Ok so maybe it was PMS

Because I don't feel obese anymore. Yay.

Saturday, May 09, 2009

Not PMS

I feel fat. I know, I know, every girl no matter her weight or waist size will think/say those same words, except maybe Olympic athletes and the starving kids in Africa my mom always talks about.

But yeah. I feel fat. I look down at my thighs and each of them are enormous. Gargantuan. I can literally feel the fat bulging against the inside of my skin. It is a palpable pressure of mass, pressing against my skin, threatening to burst from my body. Sometimes I imagine poking my thigh with a needle, thinking a stream of fat will explode from my thigh.

If only it were that easy.

I feel disgusting and fat. I look in the mirror and see fat. Thighs that curve outward, thighs that touch each other, thighs that humiliate me on a daily basis. Every time I walk in front of someone or stand in an elevator with someone or walk up the stairs, I feel like my thighs and butt and thickness are just huge big signs that say "Fat Girl Walking." I feel like they're looking at me and thinking, "She can't pull off those pants. Chunk."

And there's my belly. Oh, Belly. Muffin Top. Flabby. It is an entity of its own, yet forming an alliance with my thighs to make me feel and look fat.

I run my 3-mile workouts, and it seems futile. I fantasize about taking a scalpel and carving out all the fat, jiggle and wiggle from my body, and leaving nothing but Angela Basset-esque toned athletic slender.

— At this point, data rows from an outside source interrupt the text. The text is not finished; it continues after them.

/-- Registers of the block `eng`, part 3. -/
def engRows3 : List Row := [
  ⟨0x364, 0x1FFF, 0x1FFF, 0x0, 0x0, 0x0, 0x0, 0x0, 0x400⟩ /- PAT_CFG -/,
  ⟨0x368, 0x0, 0x0, 0x0, 0x0, 0x7FFFF, 0x0, 0x0, 0x0⟩ /- PAT_CTRL -/,
  ⟨0x36C, 0x0, 0x0, 0x0, 0x0, 0x0, 0x0, 0x3FFFF, 0x8000⟩ /- PAT_STATUS -/,
  ⟨0x370, 0x0, 0x0, 0x3FFF, 0x0, 0x0, 0x0, 0x0, 0x0⟩ /- PAT_EVENT -/,
  ⟨0x374, 0xFFFF0FFF, 0x0, 0x0, 0x0, 0x0, 0x0, 0x0, 0x0⟩ /- PAT_Q_DESC -/,
  ⟨0x378, 0xFFFFFFFF, 0x0, 0x0, 0x0, 0x0, 0x0, 0x0, 0x0⟩ /- PAT_Q_TIME_LO -/,
  ⟨0x37C, 0xFFFF, 0x0, 0x0, 0x0, 0x80000000, 0x0, 0x0, 0x0⟩ /- PAT_Q_TIME_HI -/,
  ⟨0x380, 0xFFF, 0xFFE, 0x0, 0x0, 0x0, 0x0, 0x0, 0x450⟩ /- APS_CFG -/,
  ⟨0x384, 0x3FF007F, 0x0, 0x0, 0x0, 0x0, 0x0, 0x0, 0x12C0000⟩ /- APS_TIMERS -/,
  ⟨0x388, 0x0, 0x0, 0x0, 0x0, 0xF0F, 0x0, 0x0, 0x0⟩ /- APS_CMD -/,
  ⟨0x38C, 0x0, 0x0, 0x0, 0x0, 0x0, 0x0, 0x7FFFFFF7, 0x0⟩ /- APS_STATUS -/,
  ⟨0x390, 0x0, 0x0, 0x31F, 0x0, 0x0, 0x0, 0x0, 0x0⟩ /- APS_EVENT -/,
  ⟨0x394, 0x3FFF, 0x0, 0x0, 0x0, 0x0, 0x0, 0x0, 0x0⟩ /- APS_MEMBER -/,
  ⟨0x398, 0x0, 0x0, 0x0, 0xFFFFFFFF, 0x0, 0x0, 0x0, 0x0⟩ /- APS_SW_CNT -/,
  ⟨0x39C, 0x0, 0x0, 0x0, 0x0, 0x0, 0x0, 0xFFFFFFFF, 0x0⟩ /- APS_SW_TIME_LO -/,
  ⟨0x3A0, 0x0, 0x0, 0x0, 0x0, 0x0, 0x0, 0xFFFFFFFF, 0x0⟩ /- APS_SW_TIME_HI -/,
  ⟨0x3A4, 0x0, 0x0, 0x0, 0x0, 0x0, 0x0, 0xFFFFFFFF, 0x0⟩ /- APS_TX -/,
  ⟨0x3B0, 0xFF01FFFF, 0xFF01FFFF, 0x0, 0x0, 0x0, 0x0, 0x0, 0x0⟩ /- DSK_CFG -/,
  ⟨0x3BC, 0x0, 0x0, 0x0, 0x0, 0x0, 0x0, 0x3F, 0x0⟩ /- DSK_STATUS -/,
  ⟨0x3C0, 0x0, 0x0, 0x1F, 0x0, 0x0, 0x0, 0x0, 0x0⟩ /- DSK_EVENT -/,
  ⟨0x3C4, 0x0, 0x0, 0x0, 0x0, 0x0, 0x0, 0xFFFFFFFF, 0x0⟩ /- DSK_DELAY -/,
  ⟨0x3C8, 0x3FF, 0x0, 0x0, 0x0, 0x0, 0x0, 0x0, 0x0⟩ /- PAT_RGN_IDX -/,
  ⟨0x3CC, 0x1, 0x0, 0x0, 0x0, 0x0, 0x0, 0x6, 0x0⟩ /- PAT_RGN_CFG -/,
  ⟨0x3D0, 0x1FFFFF, 0x1FFFFF, 0x0, 0x0, 0x0, 0x0, 0x0, 0x0⟩ /- PAT_RGN_BASE -/,
  ⟨0x3D4, 0x1FFFFF, 0x1FFFFF, 0x0, 0x0, 0x0, 0x0, 0x0, 0x0⟩ /- PAT_RGN_SIZE -/,
  ⟨0x3D8, 0x0, 0x0, 0x0, 0x0, 0x0, 0x0, 0xFFFFFFFF, 0x0⟩ /- PAT_LAST_LO -/,
  ⟨0x3DC, 0x0, 0x0, 0x0, 0x0, 0x0, 0x0, 0xFFFFFFFF, 0x0⟩ /- PAT_LAST_HI -/,
  ⟨0x3E0, 0x37F, 0x37F, 0x0, 0x0, 0x0, 0x0, 0x0, 0x0⟩ /- SWB_RX_BIND -/,
  ⟨0x3E4, 0x0, 0x0, 0x1, 0x0, 0x0, 0x0, 0x2, 0x0⟩ /- SWB_RX_STATUS -/,
  ⟨0x3E8, 0x0, 0x0, 0x0, 0xFFFFFFFF, 0x0, 0x0, 0x0, 0x0⟩ /- PAT_CNT -/,
  ⟨0x3EC, 0xFFFFFFFF, 0x0, 0x0, 0x0, 0x0, 0x0, 0x0, 0x0⟩ /- PAT_INJ_TGT -/,
  ⟨0x3F0, 0xFFFFFFFF, 0x0, 0x0, 0x0, 0x0, 0x0, 0x0, 0x0⟩ /- PAT_INJ_VAL -/,
  ⟨0x3F4, 0xFFFFFF3F, 0x0, 0x0, 0x0, 0x40, 0x0, 0x0, 0x1000100⟩ /- PAT_INJ_CFG -/,
  ⟨0x3F8, 0x0, 0x0, 0x0, 0x0, 0x0, 0x0, 0x1FFFF, 0x0⟩ /- PAT_INJ_STATUS -/,
  ⟨0x3FC, 0x0, 0x0, 0x0, 0x0, 0x0, 0x0, 0x803FFFFF, 0x0⟩ /- PAT_CUR -/]

/-- Every register of the block `eng`. -/
def engRows : List Row := engRows0 ++ engRows1 ++ engRows2 ++ engRows3

/-- Registers of the block `lane`. -/
def laneRows0 : List Row := [
  ⟨0x000, 0x3, 0x4, 0x0, 0x0, 0x4, 0x0, 0x0, 0x0⟩ /- LN_CTRL -/,
  ⟨0x004, 0xFF, 0xFF, 0x0, 0x0, 0x0, 0x0, 0x0, 0x0⟩ /- LN_CFG -/,
  ⟨0x008, 0x1FFFFFF, 0x1FFFFFF, 0x0, 0x0, 0x0, 0x0, 0x0, 0x0⟩ /- LN_RATE -/,
  ⟨0x00C, 0x1FF7F03, 0x1FF7F03, 0x0, 0x0, 0x0, 0x0, 0x0, 0x0⟩ /- LN_TX -/,
  ⟨0x010, 0xFFFF, 0x0, 0x0, 0x0, 0x0, 0x0, 0x0, 0x0⟩ /- LN_TX_PPM -/,
  ⟨0x014, 0xFFFFF, 0x0, 0x0, 0x0, 0x0, 0x0, 0x0, 0x64⟩ /- LN_LOS_SET -/,
  ⟨0x018, 0xFFFFF, 0x0, 0x0, 0x0, 0x0, 0x0, 0x0, 0x4E2⟩ /- LN_LOS_CLR -/,
  ⟨0x020, 0x0, 0x0, 0x0, 0x0, 0x0, 0x0, 0xFF, 0x40⟩ /- LN_STATUS -/,
  ⟨0x024, 0x0, 0x0, 0x30F, 0x0, 0x0, 0x0, 0x0, 0x0⟩ /- LN_EVENT -/,
  ⟨0x028, 0x0, 0x0, 0x0, 0x0, 0x0, 0x0, 0xFFFF, 0x0⟩ /- LN_FREQ_MEAS -/,
  ⟨0x030, 0x0, 0x0, 0x0, 0xFFFFFFFF, 0x0, 0x0, 0x0, 0x0⟩ /- LN_LOS_CNT -/,
  ⟨0x034, 0x0, 0x0, 0x0, 0xFFFFFFFF, 0x0, 0x0, 0x0, 0x0⟩ /- LN_LOCK_LOSS_CNT -/,
  ⟨0x038, 0x0, 0x0, 0x0, 0xFFFFFFFF, 0x0, 0x0, 0x0, 0x0⟩ /- LN_FLAP_CNT -/,
  ⟨0x100, 0x1, 0x1, 0x0, 0x0, 0x0, 0x0, 0x0, 0x0⟩ /- LN_QUAD_MODE -/,
  ⟨0x104, 0xC, 0x0, 0x0, 0x0, 0x0, 0x0, 0x3, 0x8⟩ /- LN_QUAD_MOD -/,
  ⟨0x108, 0xFF03, 0x0, 0x0, 0x0, 0x0, 0x0, 0x0, 0xA01⟩ /- LN_MMB_CFG -/,
  ⟨0x10C, 0x0, 0x0, 0x0, 0x0, 0x8001FFFF, 0x0, 0x0, 0x0⟩ /- LN_MMB_CMD -/,
  ⟨0x110, 0x0, 0x0, 0x7E, 0x0, 0x0, 0x0, 0xFF01, 0x0⟩ /- LN_MMB_STATUS -/]

/-- Every register of the block `lane`. -/
def laneRows : List Row := laneRows0

/-- Registers of the block `trb`. -/
def trbRows0 : List Row := [
  ⟨0x000, 0xFFFFFFF, 0xFFFFFFE, 0x0, 0x0, 0x0, 0x0, 0x0, 0x0⟩ /- TRB_CFG -/,
  ⟨0x004, 0x7FFFFF, 0x7FFFFF, 0x0, 0x0, 0x0, 0x0, 0x0, 0x0⟩ /- TRB_POS -/,
  ⟨0x008, 0xFFFFFFFF, 0xFFFFFFFF, 0x0, 0x0, 0x0, 0x0, 0x0, 0x0⟩ /- TRB_TS0 -/,
  ⟨0x00C, 0xFFFFFFFF, 0xFFFFFFFF, 0x0, 0x0, 0x0, 0x0, 0x0, 0x0⟩ /- TRB_TS1 -/,
  ⟨0x010, 0xFFFF, 0xFFFF, 0x0, 0x0, 0x0, 0x0, 0x0, 0x0⟩ /- TRB_TS2 -/,
  ⟨0x014, 0xFFFF1FFF, 0xFFFF1FFF, 0x0, 0x0, 0x0, 0x0, 0x0, 0x0⟩ /- TRB_PATH -/,
  ⟨0x018, 0x3FFFFFFF, 0x3FFFFFFC, 0x0, 0x0, 0x0, 0x0, 0x0, 0x1000000⟩ /- TRB_TX -/,
  ⟨0x01C, 0xFFFFFFFF, 0xFFFFFFFF, 0x0, 0x0, 0x0, 0x0, 0x0, 0x1⟩ /- TRB_TX2 -/,
  ⟨0x020, 0x3FFF3FFF, 0x3FFF3FFF, 0x0, 0x0, 0x0, 0x0, 0x0, 0x3FFF0000⟩ /- TRB_GMP -/,
  ⟨0x024, 0x3FFF, 0x3FFF, 0x0, 0x0, 0x0, 0x0, 0x3FFF0000, 0x0⟩ /- TRB_GMP_TX -/,
  ⟨0x028, 0x0, 0x0, 0x0, 0x0, 0x0, 0x0, 0x7FFFFFF, 0x0⟩ /- TRB_STATUS -/,
  ⟨0x02C, 0x0, 0x0, 0xFFF, 0x0, 0x0, 0x0, 0x0, 0x0⟩ /- TRB_EVENT -/,
  ⟨0x030, 0x0, 0x0, 0x0, 0xFFFFFFFF, 0x0, 0x0, 0x0, 0x0⟩ /- TRB_BIP_CNT -/,
  ⟨0x034, 0x0, 0x0, 0x0, 0xFFFFFFFF, 0x0, 0x0, 0x0, 0x0⟩ /- TRB_REI_CNT -/,
  ⟨0x038, 0x0, 0x0, 0x0, 0xFFFFFFFF, 0x0, 0x0, 0x0, 0x0⟩ /- TRB_JUST_CNT -/,
  ⟨0x03C, 0x0, 0x0, 0x0, 0xFFFFFFFF, 0x0, 0x0, 0x0, 0x0⟩ /- TRB_ERR_CNT -/]

/-- Every register of the block `trb`. -/
def trbRows : List Row := trbRows0

/-- Registers of the block `tp`. -/
def tpRows0 : List Row := [
  ⟨0x000, 0x3F, 0x1E, 0x0, 0x0, 0x0, 0x0, 0x0, 0x0⟩ /- TP_CFG -/,
  ⟨0x004, 0xFFFFFFFF, 0x0, 0x0, 0x0, 0x0, 0x0, 0x0, 0x8186A0⟩ /- TP_WIDTH -/,
  ⟨0x008, 0xFFFFFFFF, 0x0, 0x0, 0x0, 0x0, 0x0, 0x0, 0x0⟩ /- TP_OUT_OFFSET -/,
  ⟨0x00C, 0xFFFFFFFF, 0x0, 0x0, 0x0, 0x0, 0x0, 0x0, 0x0⟩ /- TP_TIME_LO -/,
  ⟨0x010, 0x8000FFFF, 0x0, 0x0, 0x0, 0x0, 0x0, 0x0, 0x0⟩ /- TP_TIME_HI -/,
  ⟨0x014, 0xFFFFFFFF, 0x0, 0x0, 0x0, 0x0, 0x0, 0x0, 0x0⟩ /- TP_PERIOD -/,
  ⟨0x018, 0x0, 0x0, 0x0, 0x0, 0x0, 0x0, 0x7, 0x0⟩ /- TP_STATUS -/,
  ⟨0x01C, 0x0, 0x0, 0x37F, 0x0, 0x0, 0x0, 0x0, 0x0⟩ /- TP_EVENT -/,
  ⟨0x020, 0x0, 0x0, 0x0, 0x0, 0x0, 0x0, 0xFFFFFFFF, 0x0⟩ /- TP_LAST_LO -/,
  ⟨0x024, 0x0, 0x0, 0x0, 0x0, 0x0, 0x0, 0xFFFFFFFF, 0x0⟩ /- TP_LAST_HI -/,
  ⟨0x028, 0x0, 0x0, 0x0, 0xFFFFFFFF, 0x0, 0x0, 0x0, 0x0⟩ /- TP_EDGE_CNT -/,
  ⟨0x02C, 0x0, 0x0, 0x0, 0xFFFFFFFF, 0x0, 0x0, 0x0, 0x0⟩ /- TP_MERGE_CNT -/,
  ⟨0x030, 0x0, 0x0, 0x0, 0xFFFFFFFF, 0x0, 0x0, 0x0, 0x0⟩ /- TP_GLITCH_CNT -/]

/-- Every register of the block `tp`. -/
def tpRows : List Row := tpRows0

end RegMap

/-- The registers that arrays of equal registers hold: HNT_CAND0-63, OHP_TTI_DATA0-15 and
LN_MMB_DATA0-31. -/
def Row.array (b : Blk) (off : Nat) : Option Row :=
  match b with
  | .eng =>
    if 0x100 ≤ off ∧ off ≤ 0x1FC ∧ off % 4 = 0 then some ⟨off, 0, 0, 0, 0, 0, 0, 0xFFFF3FFF, 0⟩
    else if 0x280 ≤ off ∧ off ≤ 0x2BC ∧ off % 4 = 0 then some ⟨off, 0xFFFFFFFF, 0, 0, 0, 0, 0, 0, 0⟩
    else none
  | .lane =>
    if 0x180 ≤ off ∧ off ≤ 0x1FC ∧ off % 4 = 0 then some ⟨off, 0xFFFFFFFF, 0, 0, 0, 0, 0, 0, 0⟩
    else none
  | _ => none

I feel the fat everywhere. On my arms. On my legs. Clinging to my neck, hanging onto my back, pressing against clothes that are threatening to tear at the seams.

ARGH. I feel fat.

Monday, May 04, 2009

Last night's dream

Last night, I dreamt that my father was alive, and my mother had died.

I was in the house I grew up in, and I was looking in all the rooms for my dad. I knew he was somewhere. I looked in the master bedroom, and someone was sleeping there, but it wasn't my dad. It was a relative, I think. I went downstairs to the living room, and saw someone sleeping on the sofa. But again, it wasn't my dad, but another relative. Then I heard my mom's voice calling to me, muffled and distant, but from somewhere in the house. I followed her voice, walked upstairs, and discovered it was coming from my bedroom.

I opened my bedroom door, and there was my mother (presumably her ghost), sitting on the carpet, next to my bed, telling me casually there was my dad. On my bed, my dad was sleeping. I remember looking at his face, and saw that he had this pink plastic-like stubble on his face. They looked like tiny pink transparent flowers.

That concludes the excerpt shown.